Corporate governance expert and former Finsia President Michael Willis has written an article (reproduced below) on the debate over the Commonwealth Government’s push to get independent directors on to industry super fund boards that are now dominated by union and employer representatives (see this SMH article for background).  Mike originally published this piece on LinkedIn and I’m grateful he has given me permission to republish it.

The truth about cause and effect in Industry Super Fund governance

An early lesson in my philosophy studies was on the difference between cause and coincidence. The industry super fund lobby may need a refresher course in this principle.

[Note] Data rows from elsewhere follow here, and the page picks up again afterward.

/-- A THERMAL_PLAN band is done: the procedure of R88 for its head; the line headers, exit state and trailer go to memory, reserved
bytes and padding as 0 (R6, R83). The RAMP bit is judged at the boundary of the head's line alone, and PEAK is the first of equal
temperatures (DESIGN CHOICE, log entries 82, 80). -/
def Mach.planDone (mem : Mem) (m : Mach) (it : Item) (b : Band) : Mach :=
  let h := b.unit
  let p := it.headPlan h
  let c := m.subCtx it h p.amb
  let total := it.length * it.passes
  let sums (r : Nat) : List Nat := (List.range 64).map (fun k => mem.read (p.sums + r * 256 + 4 * k) 4)
  let frozen := m.g (K.HP_PLAN_LOOP h) == 3
  let profile (v : List Nat) : List Nat := m.headPeriods it h v
  let plan := c.plan frozen sums p.rendered total it.segOf (64 * ·) profile it.plan.speeds (nodesOf (p.entry.getD []))
  let open_ := (profile it.plan.speeds ++ plan.periods).any (fun t => decide (64 < c.substeps (R32.div (R32.ofNat t) (r32 1000000000))))
  let rep := if open_ then openReport m.fresh total c it.plan.speeds profile else plan
  let m := if open_ then { m with fresh := m.fresh + openDraws total it.plan.speeds.length } else m
  let rb := lineRecordBytes p.dots
  let off : Rat := (m.headOffset it h : Rat) / 16
  let pieces := m.passPieces it rep.speeds
  let hot := (enumFrom 0 rep.headers).foldl (fun (acc : Option (R32 × Nat × Nat)) x =>
      match acc with
      | none => some (x.2.hot, x.2.hotBlock, x.1)
      | some a => if R32.lt a.1 x.2.hot then some (x.2.hot, x.2.hotBlock, x.1) else acc) none
  let peak := match hot with | some a => (sixteenth a.1, a.2) | none => (0, 0, 0)
  let m := (enumFrom 0 rep.headers).foldl (fun m (x : Nat × LineHead) =>
    let a := p.addr + x.1 * rb
    let seg := it.segOf x.1
    let blank := (List.range p.dots).all (fun d => mem.read (a + 0x60 + 2 * d) 2 == 0)
    let lowered := decide (rep.speeds.getD seg 0 < it.plan.initial.getD seg 0)
    let ramp := inRamp pieces ((x.1 % max 1 it.length : Nat) + off)
    (m.storeNum a 0x60 (lineHeaderNum (rep.periods.getD x.1 0) seg blank ramp lowered (it.plan.rerendered.contains x.1) x.2)).storeNum
      (a + 0x60 + 2 * p.dots) (rb - 0x60 - 2 * p.dots) 0) m
  let t := p.addr + total * rb
  let m := m.storeNum t 0x300 (packLe 4 (rep.exit.list.map R32.toBits))
  let m := m.storeNum (t + 0x300) 0x100 (packLe 1 [ofInt 16 peak.1 % 256, ofInt 16 peak.1 / 256, peak.2.1, it.plan.round + 1]
    + 2 ^ 32 * peak.2.2)
  m.modHeadPlan it.id h (fun p => { p with reported := true, refused := rep.refused, speeds := rep.speeds, exit := rep.exit.list,
                                           peak := peak.1, peakBlock := peak.2.1, peakLine := peak.2.2 })

/-- Pointwise lower of two speed lists. -/
def lowest : List Nat → List Nat → List Nat
  | a :: as, b :: bs => min a b :: lowest as bs
  | as, [] => as
  | [], bs => bs

/-! ### Re-issue and faults, R66-R69 -/

/-- Take a band out of the ledger. -/
def Mach.unledger (m : Mach) (b : Band) : Mach := { m with ledger := m.ledger.filter (fun (x : Band) => !(x.same b)) }

/-- Place a re-issued band, or one of a fenced clove's (R67, R68): into the work queue of its cluster while that is up, has room and a
clove that may take it; else it waits in the ledger for injection (R60). -/
def Mach.giveBack (m : Mach) (k : Nat) (b : Band) : Mach :=
  let c := m.cluster k
  if m.clusterUp k && decide (c.queue.length < 1024) && c.takes k b then m.modCluster k (fun c => { c with queue := insertBy bandBefore b c.queue })
  else { m with ledger := m.ledger.map (fun (x : Band) => if x.same b then { b with waiting := true } else x) }

/-- Re-issue a band after a failure on a clove (R68): event 0x2405, or after the fourth failed attempt its item cancelled with reason 5.
Only a RENDERING item can be cancelled so (R35): an INSPECTION band that has failed four times is dropped (DESIGN CHOICE, log entry 64).
The answer is the band to place, if any. How many checkpoints a plan band wrote since its last is open (log entry 75). -/
def Mach.reissue (m : Mach) (b : Band) (k n : Nat) : Mach × Option Band :=
  if b.discard then (m, none)
  else if 3 ≤ b.attempt then
    (if ((m.item? b.item).map Item.state) = some .rendering then m.cancel b.item 5 else m.unledger b, none)
  else
    let (x, m) := if b.kind == .thermalPlan then m.freeBelow 65536 else (0, m)
    let b' := { b with attempt := b.attempt + 1, failed := (k, n) :: b.failed, waiting := false, mark := b.mark + markLines * x }
    let m := { m with ledger := m.ledger.map (fun (x : Band) => if x.same b then b' else x) }
    (m.raise 0x2405 [b.item, b'.attempt], some b')

/-- The band in progress on a clove is taken from it and re-issued (R68, R69). -/
def Mach.reissueCur (m : Mach) (k n : Nat) : Mach :=
  match ((m.cluster k).cloves.getD n { state := .off }).cur with
  | none => m
  | some b =>
    let m := m.modCluster k (fun c => { c with cloves := c.cloves.modify n (fun x => { x with cur := none }) })
    match m.reissue b k n with
    | (m, some b') => m.giveBack k b'
    | (m, none) => m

The CEO of IFM Investors and lead advocate for the industry fund sector, Brett Himbury, recently linked the successful out-performance of some industry super funds, and their asset allocation decisions, to the control exercised by unions and employer delegates over these funds (Australian Financial Review, 22 September 2015).

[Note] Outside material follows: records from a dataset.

/-- The rendered content of an item whose image changed while it was RENDERING is open (R17, R445). -/
def Mach.openContent (m : Mach) (it : Item) : Mach :=
  let free (m : Mach) (a n : Nat) : Mach := let (x, m) := m.freeBelow (256 ^ n); m.storeNum a n x
  if it.isSL then
    let st := videoStride it.width
    upto it.length m (fun m y => free m ((it.span.getD (0, 0)).1 + 64 + y * st) (ceilDiv it.width 2))
  else it.plan.heads.foldl (fun m p =>
    upto (it.length * it.passes) m (fun m r => free m (p.addr + r * lineRecordBytes p.dots + 0x60) (2 * p.dots))) m

/-- The item commits: snapshot, calibration set, windows, block sums released, event 0x2301, lateness (R18, R37, R38, R61). -/
def Mach.commit (mem : Mem) (m : Mach) (it : Item) : Mach :=
  let late := decide (it.deadline < m.time)
  let windows := m.takenWindows mem it
  let m := windows.2
  let m := m.modItem it.id (fun x => { x with
    state := .committed, tCommit := m.time, snap := m.snapshot, cal := m.calSets.getD it.calSet 0
    plannedMin := match it.plan.speeds with | [] => 0 | v :: vs => vs.foldl min v
    sumSpan := none, vwinCopied := true
    vwin := windows.1 })
  let m := if it.touched then m.openContent it else m
  let m := m.itemEvent 0x2301 it.id
  let m := if late then (m.count K.RD_LATE_COMMITS).raise 0x2408 [it.id] else m
  m.itemsMoved

/-- COMMIT (R37); an uncorrectable word in the window list ends the item (R40). -/
def execCommit (id : Nat) (s : State) : Host.Outcome State Fault Refusal :=
  done s fun mem m =>
    match m.item? id with
    | none => m
    | some it =>
      if m.sup != .ready || !(m.rendered it) then m
      else if it.vwinCount ≠ 0 ∧ m.badIn it.vwinList (16 * it.vwinCount) then (m.cancel id 3).itemsMoved
      else m.commit mem it

/-! ### Admission, R41 -/

/-- Units of an item's station that must read READY or DEGRADED: station, heads, axes and, for an inspected item whose station asks
for it, its camera port and pipeline (R41, R289, R353). -/
def Mach.unitsUp (m : Mach) (it : Item) : Bool :=
  if it.isSL then m.isUp rdySL && (m.scanAxis :: m.procAxes).all (fun a => m.isUp (rdyAxis a))
  else
    let st := it.station
    m.isUp (rdyStation st) && it.heads.all (fun h => m.isUp (rdyHead h)) && (m.stationAxes st).all (fun a => m.isUp (rdyAxis a))

/-- Whether the camera an inspected item uses allows its admission (R41, R289). -/
def Mach.cameraUp (m : Mach) (it : Item) : Bool :=
  if !it.inspect || !(bit (m.g K.IN_REQUIRE) it.stIndex) then true
  else
    let p := if it.isSL then m.g K.IN_SL_PIPE else m.g (K.TH_OPT_PIPE it.station)
    let c := if it.isSL then m.g K.IN_SL_CONTEXT else m.g (K.TH_OPT_CONTEXT it.station)
    decide (p < m.nPipes) && m.isUp (rdyPipe p) && m.isUp (rdyCamera (m.ctxPortOf (2 * p + c % 2)))

/-- Media, and ribbon on a transfer station (R41). -/
def Mach.mediaUp (m : Mach) (it : Item) : Bool :=
  if it.isSL then m.h K.LS_SI_TRAY == 0xFF || m.si (m.h K.LS_SI_TRAY)
  else m.gb (K.TH_MEDIA_PRESENT it.station) && (!(m.hasRibbon it.station) || m.ribbonThere it.station)

/-- Whether every condition of R41 holds. -/
def Mach.admissible (m : Mach) (it : Item) : Bool :=
  let st := it.stIndex
  let here := m.itemsOf st (fun x => x.state == .admitted || x.state == .printing)
  it.state == .committed && m.sup == .ready
    && (m.itemsOf st (fun x => decide (x.order < it.order))).all (fun x => x.final || x.state == .admitted || x.state == .printing)
    && decide (here.length < (if it.isSL then 3 else 2)) && m.g (K.IT_STATION_HOLD st) == 0
    && (!it.hold || it.released) && decide (it.notBefore ≤ m.time) && m.unitsUp it && m.cameraUp it && m.mediaUp it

It is one thing to crow, quite legitimately, about the strong performance of these funds, generated in large part from their decisions to overweight their funds in alternate assets. Subsequent events proved this to be a wise decision, and these funds can legitimately use this success in their promotion and marketing.

It is quite another matter to connect this decision with the peculiar governance structure of these funds, where the board seats are tightly held – typically 50% by trade union representatives and 50% by employer industrial associations, with the chair alternating between them.

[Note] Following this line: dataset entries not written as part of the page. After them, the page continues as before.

-- ==== Sys2Proof/Machine/Pins.lean ====
section
/-! DEFINITION. What the output balls carry (R427-R429, R436, R439): the reset state of each ball, and the level its function gives it
(R100, R102, R106, R115, R118 head ports; R168, R173, R175, R177, R186-R188, R198 laser station; R250, R256, R269 drives; R274, R287
cameras; R393, R399, R405 UARTs). Every level follows from the state; nothing here changes it (log entry 290). -/

namespace Sys2Proof.Machine

open Sys2Proof

/-- What a ball carries: released, held by its internal pull, a level, a PWM of a duty, the bits of a load with its clock, the
video edges put out for a sweep (Out.video), the character in progress, or the traffic of its interface. -/
inductive Level where
  | released | pullDown | pullUp | low | high
  | pwm (duty : Rat)
  | shift (bits : List Bool)
  | clock | video
  | frame (bits : Nat)
  | bus
  deriving DecidableEq, Repr

/-- The output balls of a head port (R100). -/
inductive HeadBall where
  | d (lane : Nat) | clk | ld (lane : Nat) | lck | lat | stb (n : Nat) | pwrEn | scl | sda
  deriving DecidableEq, Repr

/-- The output balls of the laser station (R168, R198). -/
inductive LaserBall where
  | vid (beam : Nat) | lden (beam : Nat) | apc (beam : Nat) | pref (beam : Nat) | hv (chan : Nat) | fus (heater : Nat)
  deriving DecidableEq, Repr

/-- The output balls (R427). -/
inductive Ball where
  | head (port : Nat) (b : HeadBall)
  | laser (b : LaserBall)
  | in1 (port : Nat) | in2 (port : Nat) | brk (bus : Nat)
  | camScl (port : Nat) | camSda (port : Nat) | camPwrEn (port : Nat) | camRstN (port : Nat) | camTrig (port : Nat)
  | txd (uart : Nat) | rtsN (uart : Nat)
  | canTx (port : Nat)
  | ethOut (port : Nat) | phyRstN (port : Nat) | mdc | mdio
  | tdo
  deriving DecidableEq, Repr

/-- The reset state of a ball (R427, R439). -/
def Ball.resetLevel : Ball → Level
  | .head _ b => match b with
    | .d _ => .pullDown | .clk => .pullDown | .lat => .pullDown | .stb _ => .pullDown | .pwrEn => .pullDown
    | .ld _ => .released | .lck => .released | .scl => .released | .sda => .released
  | .laser b => match b with
    | .vid _ => .released
    | .lden _ => .low | .apc _ => .low | .pref _ => .low | .hv _ => .low | .fus _ => .low
  | .in1 _ => .low | .in2 _ => .low | .brk _ => .low
  | .camScl _ => .released | .camSda _ => .released | .camPwrEn _ => .low | .camRstN _ => .low | .camTrig _ => .low
  | .txd _ => .pullUp | .rtsN _ => .pullUp | .canTx _ => .pullUp
  | .ethOut _ => .low | .phyRstN _ => .low | .mdc => .low | .mdio => .released
  | .tdo => .released

/-- Whether a ball belongs to a unit of the variant (R3, R4). -/
def Mach.ballPresent (m : Mach) : Ball → Bool
  | .head h _ => decide (h < m.nHeads)
  | .laser _ => m.hasSL
  | .in1 p => decide (p < m.nPhasePorts)
  | .in2 p => decide (p < m.nPhasePorts)
  | .camScl p => decide (p < m.nCameras)
  | .camSda p => decide (p < m.nCameras)
  | .camPwrEn p => decide (p < m.nCameras)
  | .camRstN p => decide (p < m.nCameras)
  | .camTrig p => decide (p < m.nCameras)
  | .brk _ => true | .txd _ => true | .rtsN _ => true | .canTx _ => true | .ethOut _ => true | .phyRstN _ => true
  | .mdc => true | .mdio => true | .tdo => true

/-- Whether a ball carries one of the networks that run in recovery mode (R351): CF0, EN0 and EN1. -/
def Ball.network : Ball → Bool
  | .canTx p => p == 0
  | .ethOut _ => true | .phyRstN _ => true | .mdc => true | .mdio => true
  | .head _ _ => false | .laser _ => false | .in1 _ => false | .in2 _ => false | .brk _ => false | .camScl _ => false
  | .camSda _ => false | .camPwrEn _ => false | .camRstN _ => false | .camTrig _ => false | .txd _ => false | .rtsN _ => false
  | .tdo => false

/-! ### Head ports -/

/-- A level that is active high or active low. -/
def polarLevel (activeHigh on : Bool) : Level := if on == activeHigh then .high else .low

/-- Whether a port drives its strobes and its latch: enabled, or not yet 1 µs after HPn_PWR_EN has fallen (R429). -/
def Mach.strobesHeld (m : Mach) (h : Nat) : Bool :=
  m.g (K.HP_MODE h) != 0 || (match (m.head h).pwrFell with | some t => decide (m.time ≤ t + 1) | none => false)

/-- Whether a strobe output is on: a line or a scan step drives it at this moment (R106, R126). -/
def Mach.strobeOn (m : Mach) (h n : Nat) : Bool :=
  !(m.strobesForced h) && (m.liveStrobes h (m.now10 + 1)).any (fun p => p.1 == n && decide (p.2.1 ≤ m.now10 ∧ m.now10 < p.2.1 + p.2.2))

/-- Whether the latch pulse of an entry of the line in progress stands (R106). -/
def Mach.latchOn (m : Mach) (h : Nat) : Bool :=
  match (m.head h).firing with
  | none => false
  | some l => !(m.strobesForced h) && l.entries.any (fun e =>
      decide (e.start ≤ m.now10 + m.h (K.HP_LATCH_SETUP h) + m.h (K.HP_LATCH_WIDTH h) ∧ m.now10 + m.h (K.HP_LATCH_SETUP h) < e.start))

/-- The load in progress, as the dots it carries (R106): that of entry 0 from 1.00 µs after the trigger, that of the next entry from the
strobe of the one before. -/
def Mach.loading (m : Mach) (h : Nat) : Option Nat :=
  match (m.head h).firing with
  | none => none
  | some l =>
    if m.strobesForced h then none
    else
      let starts := (l.trigger + 100) :: l.entries.map (fun e => e.start)
      match (starts.zip l.loads).find? (fun p => decide (p.1 ≤ m.now10 ∧ m.now10 < p.1 + m.loadTime h)) with
      | some p => some p.2
      | none => none

/-- A data lane: the bits of the load in progress, else low (R100, R118); lanes that the mode or HP_LANES does not use are low. -/
def Mach.laneLevel (m : Mach) (h lane mode : Nat) : Level :=
  if m.g (K.HP_MODE h) = mode ∧ lane < m.h (K.HP_LANES h) then
    match m.loading h with
    | some x => .shift (m.laneBits h lane x)
    | none => .low
  else .low

/-- The shift clock of a mode. -/
def Mach.clockLevel (m : Mach) (h mode : Nat) : Level :=
  if m.g (K.HP_MODE h) = mode ∧ (m.loading h).isSome = true then .clock else .low

/-- The balls of a head port (R100-R102, R106, R115, R118, R120, R429). A disabled port's are in their reset state, which is low for all
but the LVDS pairs (R101; DEDUCED, log entry 290). -/
def Mach.headBall (m : Mach) (h : Nat) (b : HeadBall) : Level :=
  let x := m.head h
  let on := m.g (K.HP_MODE h) != 0
  let rest : Level := Ball.resetLevel (.head h b)
  match b with
  | .stb n => if m.strobesHeld h then polarLevel (bit (m.h (K.HP_POLARITY h)) 1) (m.strobeOn h n) else rest
  | .lat => if m.strobesHeld h then polarLevel (bit (m.h (K.HP_POLARITY h)) 0) (m.latchOn h) else rest
  | .d i => if on then m.laneLevel h i 1 else rest
  | .clk => if on then m.clockLevel h 1 else rest
  | .ld i => if on then m.laneLevel h i 2 else rest
  | .lck => if on then m.clockLevel h 2 else rest
  | .pwrEn => if on then (if x.pwrEn then .high else .low) else rest
  | .scl => if x.fit = .reading then .bus else rest
  | .sda => if x.fit = .reading then .bus else rest

/-! ### Laser station -/

/-- A moment in steps of 31.25 ps. -/
def Mach.stampNow (m : Mach) : Nat := stampMicro * m.time

/-- Whether the scanner may light its beams: LOCKING or LOCKED with the diodes free (R173, R187, R189, R190). -/
def Mach.beamsFree (m : Mach) : Bool := !m.diodesOff && (m.scanState == scLocking || m.scanState == scLocked)

/-- Whether a beam's APC window stands (R186). -/
def Mach.apcOn (m : Mach) (b : Nat) : Bool :=
  let a := m.scanRt.last + 320 * (m.h K.LS_APC_START + b * m.h K.LS_APC_WIN)
  m.beamsFree && m.scanRt.acquired && decide (b < m.beams ∧ a ≤ m.stampNow ∧ m.stampNow < a + 320 * m.h K.LS_APC_WIN)

/-- Whether beam 0 is lit for SOS: continuously in the search, then only in its window (R173, R175). -/
def Mach.sosOn (m : Mach) : Bool :=
  let p := m.nextSos
  m.beamsFree && (if m.scanRt.acquired then
      decide (p ≤ m.stampNow + 320 * m.h K.LS_SOS_LEAD ∧ m.stampNow < p + 320 * m.h K.LS_SOS_LATE)
    else m.scanRt.pausedAt.isNone)

/-- Whether beam 0 is lit for EOS (R177). -/
def Mach.eosLit (m : Mach) : Bool :=
  m.eosOn && decide (m.eosDue ≤ ((m.stampNow + 320 * m.h K.LS_SOS_LEAD : Nat) : Rat))
    && decide (((m.stampNow : Nat) : Rat) < m.eosDue + ((320 * m.h K.LS_SOS_LATE : Nat) : Rat))

/-- The balls of the laser station (R168, R186-R188, R198). The video of a page's sweep is what Out.video put out for it. -/
def Mach.laserBall (m : Mach) : LaserBall → Level
  | .vid b =>
    if m.apcOn b || (b == 0 && (m.sosOn || m.eosLit)) then .high
    else if m.beamsFree && m.scanRt.page.isSome && decide (b < m.beams) then .video else .low
  | .lden b => if m.beamsFree && decide (b < m.beams) then .high else .low
  | .apc b => if m.apcOn b then .high else .low
  | .pref b => .pwm ((m.sl.pref.getD b 0 : Rat) / 4096)
  | .hv c => .pwm ((m.g (K.HV_DUTY c) : Rat) / 4096)
  | .fus h =>
    let (a, w) := (m.sl.heaters.getD h {}).pulse
    if m.g K.DEV_SHUTDOWN = 0 ∧ a ≤ m.now10 ∧ m.now10 < a + w then .high else .low

/-! ### Drives -/

/-- IN1 and IN2 of an H-bridge (R250). -/
def hBridge (drive : Int) : Level × Level := if 0 < drive then (.high, .low) else if drive < 0 then (.low, .high) else (.low, .low)

/-- What a chopped winding's port gives (R250, R256): the sign of its set-point while it drives; in decay the low sides, or the reverse
drive of a fast decay and of the first CHOP_FAST_TIME of a mixed one. -/
def Mach.chopLevels (m : Mach) (n p : Nat) : Level × Level :=
  let x := m.port p
  let sign : Int := if x.lastSet < 0 then -1 else 1
  let decay := (m.axis n).f 0x87 1 % 4
  let fast := decay == 1 || (decay == 2 && decide (1000 * m.time < x.since + 10 * (m.axis n).f 0x8C 2))
  if x.driving then hBridge sign
  else if fast && decide (0 < (m.thresholds n p).2) then hBridge (-sign)
  else (.high, .high)

/-- The levels of a driven port: the duty of its phase (R260), or the chopper's. -/
def Mach.driveLevels (m : Mach) (n : Nat) (half : Bool) (p : Nat) : Level × Level :=
  if half then
    let d := (m.axis n).drive.duty.getD ((m.axis n).ports.idxOf p) 0
    (.pwm d, .pwm (1 - d))
  else m.chopLevels n (m.phys p)

/-- IN1 and IN2 of a port's balls (R224, R250): those of the axis whose entry names the port; the spare that serves it works for it. -/
def Mach.portLevels (m : Mach) (p : Nat) : Level × Level :=
  match m.portAxis p with
  | none => (.low, .low)
  | some n =>
    let half := (m.axis n).kind == 2
    if !(m.axEnabled n) ∧ (m.bridge n != .shorted) = true then (.low, .low)
    else match m.bridge n with
      | .highZ => (.low, .low)
      | .shorted => if half then (.low, .high) else (.high, .high)
      | .driven => m.driveLevels n half p
      | .standstill => m.driveLevels n half p

/-! ### The others -/

/-- CPn_TRIG: its pulse of CP_TRIG_WIDTH (R287). -/
def Mach.trigLevel (m : Mach) (p : Nat) : Level :=
  match (m.cam p).trigAt with
  | some t => if m.now10 < 100 * t + m.h (K.CP_TRIG_WIDTH p) then .high else .low
  | none => .low

/-- Un_TXD (R393, R405). -/
def Mach.txdLevel (m : Mach) (u : Nat) : Level :=
  let y := m.uart u
  match y.sending with
  | some c => .frame (uaFrame y.txSet c.toNat)
  | none => if m.g (K.UA_MODE u) = 0 then .pullUp else if y.breaking then .low else .high

/-- The level of a ball whose unit is present and free of reset. -/
def Mach.ballRuns (m : Mach) (b : Ball) : Level :=
  let up := m.sup != .reset && m.sup != .booting
  match b with
  | .head h x => m.headBall h x
  | .laser x => m.laserBall x
  | .in1 p => (m.portLevels p).1
  | .in2 p => (m.portLevels p).2
  | .brk k => if (m.motion.buses.getD k {}).braking then .high else .low
  | .camScl p => if m.g (K.CP_ENABLE p) = 0 then .released else .bus
  | .camSda p => if m.g (K.CP_ENABLE p) = 0 then .released else .bus
  | .camPwrEn p => if m.g (K.CP_ENABLE p) = 0 then .low else .high
  | .camRstN p => if m.g (K.CP_ENABLE p) = 0 ∨ (m.cam p).step = .reset then .low else .high
  | .camTrig p => m.trigLevel p
  | .txd u => m.txdLevel u
  | .rtsN u => if m.g (K.UA_MODE u) = 0 then .pullUp else if (m.uart u).rtsHigh then .high else .low
  | .canTx p => if !up then .pullUp else if m.g (K.NET_CAN_STATE p) = 2 then .high else .bus
  | .ethOut e => if up && m.gb (K.NET_PORT_ENABLE e) then .bus else .low
  | .phyRstN _ => .high
  | .mdc => if up then .bus else .low
  | .mdio => if up then .bus else .released
  | .tdo => if m.test.trstN then .bus else .released

/-- What an output ball carries (R428): its reset state in reset, where its unit is absent, and in recovery mode but for the networks
that run there; else what its function gives it. EN_PHY_RST_N is released with the reset, at step 3 of R350 (R436). -/
def Mach.ball (m : Mach) (b : Ball) : Level :=
  if m.ballPresent b = false ∨ m.sup = .reset ∨ (m.sup = .recovery ∧ b.network = false) then b.resetLevel else m.ballRuns b

end Sys2Proof.Machine
end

Mr Himbury has expressed concern over the federal government’s planned legislative changes to ensure that at least a third of board posts, and the chair, are independent of the unions and industry associations. This change arose in part from revelations of inappropriately close relationships between super fund management and some unions.

Mr Himbury linked, at least implicitly, the severing of this tight control to the undermining of asset allocation decision making and to potentially poorer investment returns.

Trade unions are held in high regard in many parts of the workforce, and there is a case to be made for financially unskilled workers placing trust in their union to represent their interests and oversee the manager of their retirement nest eggs.

However, there is also a compelling argument that independent directors, not beholden to sectoral interests and able to act in the interests of members, take their fiduciary interests more seriously.

The presence of independent directors, with an independent chair, can ensure that the investment decisions are made in the interests of members rather than the employer’s industrial interests or the union’s political or commercial interests. For example: is it possible for an employer delegates to advocate that their industry be sufficiently weighted in an investment portfolio? Or on the other side, could a union delegate push to ensure a fund’s advertising is appropriately spent through the union’s network, or that members’ funds be invested according to a particular political agenda? In such cases, decisions may not be in the interests of fund members.

A more balanced board, with sufficient independent directors not aligned to unions or employers, can ensure that these sorts of conflicts are managed and avoided, and the members’ interests are protected.

The fear of Mr Himbury, that asset allocation may be constrained by these independent directors, appears to be groundless. An experienced independent director, acting in the interests of members, would be no more willing to reject the advice of asset consultants than union or employer delegates. There is no “causal” factor here, merely a coincidence between the peculiar governance of these funds and an unconnected performance success.

Sound corporate governance principles should apply to the superannuation industry, and these collaborations between unions and employer peaks should not be excluded from the transparency and accountability that board independence provides.

Michael Willis is a Senior Advisor at Effective Governance Pty Ltd. He is also the Honorary Treasurer of Independent Schools Queensland. The opinions expressed here are his own.